#### [Exercise material]
···
-- ==== Sys2Proof/Laws/Ops.lean ====
section
/-! SUPPORT. What each shared operation can do, said once: multi-byte accesses, register runs, the fetch, the ends of an
instruction. Proofs cite these and do not unfold the operations. -/

namespace Sys2Proof.Machine

variable (s : State)

/-! ### Loads -/

theorem readBytes_length (a n : Nat) : (s.readBytes a n).length = n := by simp [State.readBytes]

theorem readBytes_getElem? (a n k : Nat) (h : k < n) : (s.readBytes a n)[k]? = some (s.readByte (a + k)) := by
  simp [State.readBytes, h]

theorem readBytes_succ (a n : Nat) : s.readBytes a (n + 1) = s.readByte a :: s.readBytes (a + 1) n := by
  simp only [State.readBytes, List.range_succ_eq_map, List.map_cons, List.map_map, Nat.add_zero]
  congr 1
  apply List.map_congr_left
  intro k _
  simp only [Function.comp_apply]
  congr 1
  omega

/-- All of the bytes exist: every byte is read. -/
theorem loadBytes_inside (a n : Nat) (h : n = 0 ∨ a + n ≤ memSize) : s.loadBytes a n = .ok (s.readBytes a n) := by
  induction n generalizing a with
  | zero => rfl
  | succ n ih =>
    have ha : a < memSize := by omega
    simp only [State.loadBytes, State.loadByte, ha, if_true, ih (a + 1) (by omega), readBytes_succ]

/-- Some byte does not exist: the lowest such address is raised (R123). -/
theorem loadBytes_outside (a n : Nat) (hn : n ≠ 0) (h : memSize < a + n) :
    s.loadBytes a n = .error (.memOutOfBounds (max a memSize)) := by
  induction n generalizing a with
  | zero => exact absurd rfl hn
  | succ n ih =>
    by_cases ha : a < memSize
    · simp only [State.loadBytes, State.loadByte, ha, if_true, ih (a + 1) (by omega) (by omega)]
      congr 2
      omega
    · simp only [State.loadBytes, State.loadByte, ha, if_false]
      congr 2
      omega

/-! ### Stores -/

/-- All of the bytes exist: every byte is written. -/
theorem storeBytes_inside (a : Nat) (bs : List Byte) (h : bs = [] ∨ a + bs.length ≤ memSize) :
    s.storeBytes a bs = .ok (s.pokeBytes a bs) := by
  induction bs generalizing s a with
  | nil => rfl
  | cons b bs ih =>
    simp only [List.length_cons, reduceCtorEq, false_or] at h
    have ha : a < memSize := by omega
    simp only [State.storeBytes, State.storeByte, ha, if_true, State.pokeBytes]
    exact ih _ (a + 1) (.inr (by omega))

/-- Some byte does not exist: the lowest such address is raised (R123). -/
theorem storeBytes_outside (a : Nat) (bs : List Byte) (hb : bs ≠ []) (h : memSize < a + bs.length) :
    s.storeBytes a bs = .error (.memOutOfBounds (max a memSize)) := by
  induction bs generalizing s a with
  | nil => exact absurd rfl hb
  | cons b bs ih =>
    simp only [List.length_cons] at h
    by_cases ha : a < memSize
    · simp only [State.storeBytes, State.storeByte, ha, if_true]
      cases bs with
      | nil => simp only [List.length_nil] at h; omega
      | cons b' bs =>
        rw [ih _ (a + 1) (by simp) (by omega)]
        congr 2
        omega
    · simp only [State.storeBytes, State.storeByte, ha, if_false]
      congr 2
      omega

/-- A run of writes changes nothing but memory. -/
theorem pokeBytes_frame (a : Nat) (bs : List Byte) : s.pokeBytes a bs = { s with mem := (s.pokeBytes a bs).mem } := by
  induction bs generalizing s a with
  | nil => rfl
  | cons b bs ih => rw [State.pokeBytes, ih]; rfl

/-- A run of writes inside memory keeps the canonical form. -/
theorem pokeBytes_wf (a : Nat) (bs : List Byte) (hs : Memory.wf s.cfg s.mem) (h : bs = [] ∨ a + bs.length ≤ memSize) :
    Memory.wf s.cfg (s.pokeBytes a bs).mem := by
  induction bs generalizing s a with
  | nil => exact hs
  | cons b bs ih =>
    simp only [List.length_cons, reduceCtorEq, false_or] at h
    exact ih (s.pokeByte a b) (a + 1) (pokeByte_wf s a b hs (by omega)) (.inr (by omega))

/-- What a run of writes leaves at every address. -/
theorem readByte_pokeBytes (a : Nat) (bs : List Byte) (hs : Memory.wf s.cfg s.mem)
    (h : bs = [] ∨ a + bs.length ≤ memSize) (k : Nat) :
    (s.pokeBytes a bs).readByte k = if a ≤ k then bs.getD (k - a) (s.readByte k) else s.readByte k := by
  induction bs generalizing s a with
  | nil => simp [State.pokeBytes]
  | cons b bs ih =>
    simp only [List.length_cons, reduceCtorEq, false_or] at h
    rw [State.pokeBytes, ih (s.pokeByte a b) (a + 1) (pokeByte_wf s a b hs (by omega)) (.inr (by omega)),
      readByte_pokeByte s hs]
    rcases Nat.lt_trichotomy k a with hk | hk | hk
    · have : ¬ a + 1 ≤ k := by omega
      have : ¬ a ≤ k := by omega
      have : a ≠ k := by omega
      simp [*]
    · subst hk
      have : ¬ k + 1 ≤ k := by omega
      simp
    · have h1 : a + 1 ≤ k := by omega
      have h2 : a ≤ k := by omega
      have h3 : a ≠ k := by omega
      have h4 : k - a = (k - (a + 1)) + 1 := by omega
      simp [h1, h2, h3, h4]

/-! ### Register runs -/

/-- A run of register writes changes nothing but V registers. -/
theorem setVs_frame (k : Nat) (bs : List Byte) : s.setVs k bs = { s with v := (s.setVs k bs).v } := by
  induction bs generalizing s k with
  | nil => rfl
  | cons b bs ih =>
    simp only [State.setVs]
    split
    · rw [ih]; rfl
    · rfl

/-- What a run of register writes leaves in every register. -/
theorem getV_setVs (k : Nat) (bs : List Byte) (r : Reg) :
    (s.setVs k bs).getV r = if k ≤ r.val then bs.getD (r.val - k) (s.getV r) else s.getV r := by
  induction bs generalizing s k with
  | nil => simp [State.setVs]
  | cons b bs ih =>
    simp only [State.setVs]
    split
    · rename_i hk
      rw [ih, getV_setV]
      rcases Nat.lt_trichotomy r.val k with h | h | h
      · have h1 : ¬ k + 1 ≤ r.val := by omega
        have h2 : ¬ k ≤ r.val := by omega
        have h3 : (⟨k, hk⟩ : Reg) ≠ r := fun e => by subst e; simp at h
        simp [h1, h2, h3]
      · have h3 : (⟨k, hk⟩ : Reg) = r := Fin.ext h.symm
        simp [h, h3]
      · have h1 : k + 1 ≤ r.val := by omega
        have h2 : k ≤ r.val := by omega
        have h3 : (⟨k, hk⟩ : Reg) ≠ r := fun e => by subst e; simp at h
        have h4 : r.val - k = (r.val - (k + 1)) + 1 := by omega
        simp [h1, h2, h3, h4]
    · have : ¬ k ≤ r.val := by omega
      simp [this]

theorem getVs_length (x : Reg) : (s.getVs x).length = x.val + 1 := by
  simp [State.getVs]

theorem getVs_getElem? (x : Reg) (k : Reg) (h : k.val ≤ x.val) : (s.getVs x)[k.val]? = some (s.getV k) := by
  simp [State.getVs, State.getV, Nat.lt_succ_of_le h]

/-! ### The fetch -/

/-- `fetchable` is R20's condition. -/
theorem fetchable_iff :
    s.fetchable = true ↔ s.pc.toNat % 2 = 0 ∧ 0x200 ≤ s.pc.toNat ∧ s.pc.toNat ≤ 0xFFE := by
  simp only [State.fetchable, Bool.and_eq_true, decide_eq_true_eq, Bool.not_eq_true', BitVec.getLsbD, Nat.testBit_zero,
    decide_eq_false_iff_not]
  omega

/-- The three cases of a step. -/
theorem step_cases :
    (s.halted = true ∧ step s = .next s) ∨
    (s.halted = false ∧ s.fetchable = false ∧ step s = .next (s.takeFault (.pcInvalid s.pc) s.pc 0)) ∨
    (s.halted = false ∧ s.fetchable = true ∧ step s = exec (decode s.fetchWord) s.advance) := by
  unfold step cycle State.fetch
  cases hh : s.halted
  · cases hf : s.fetchable
    · exact .inr (.inl ⟨rfl, rfl, rfl⟩)
    · exact .inr (.inr ⟨rfl, rfl, rfl⟩)
  · exact .inl ⟨rfl, rfl⟩

/-- The fetch undone. -/
@[simp] theorem unfetch_advance : s.advance.unfetch = s := by
  cases s; simp [State.advance, State.unfetch, State.pc0]

@[simp] theorem pc0_advance : s.advance.pc0 = s.pc := by simp [State.advance, State.pc0]

end Sys2Proof.Machine
end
···
#### [Your assignment]
Give the number of lines in the entries that contain "unfetch", and add nothing.

#### [Output of the exercise]
2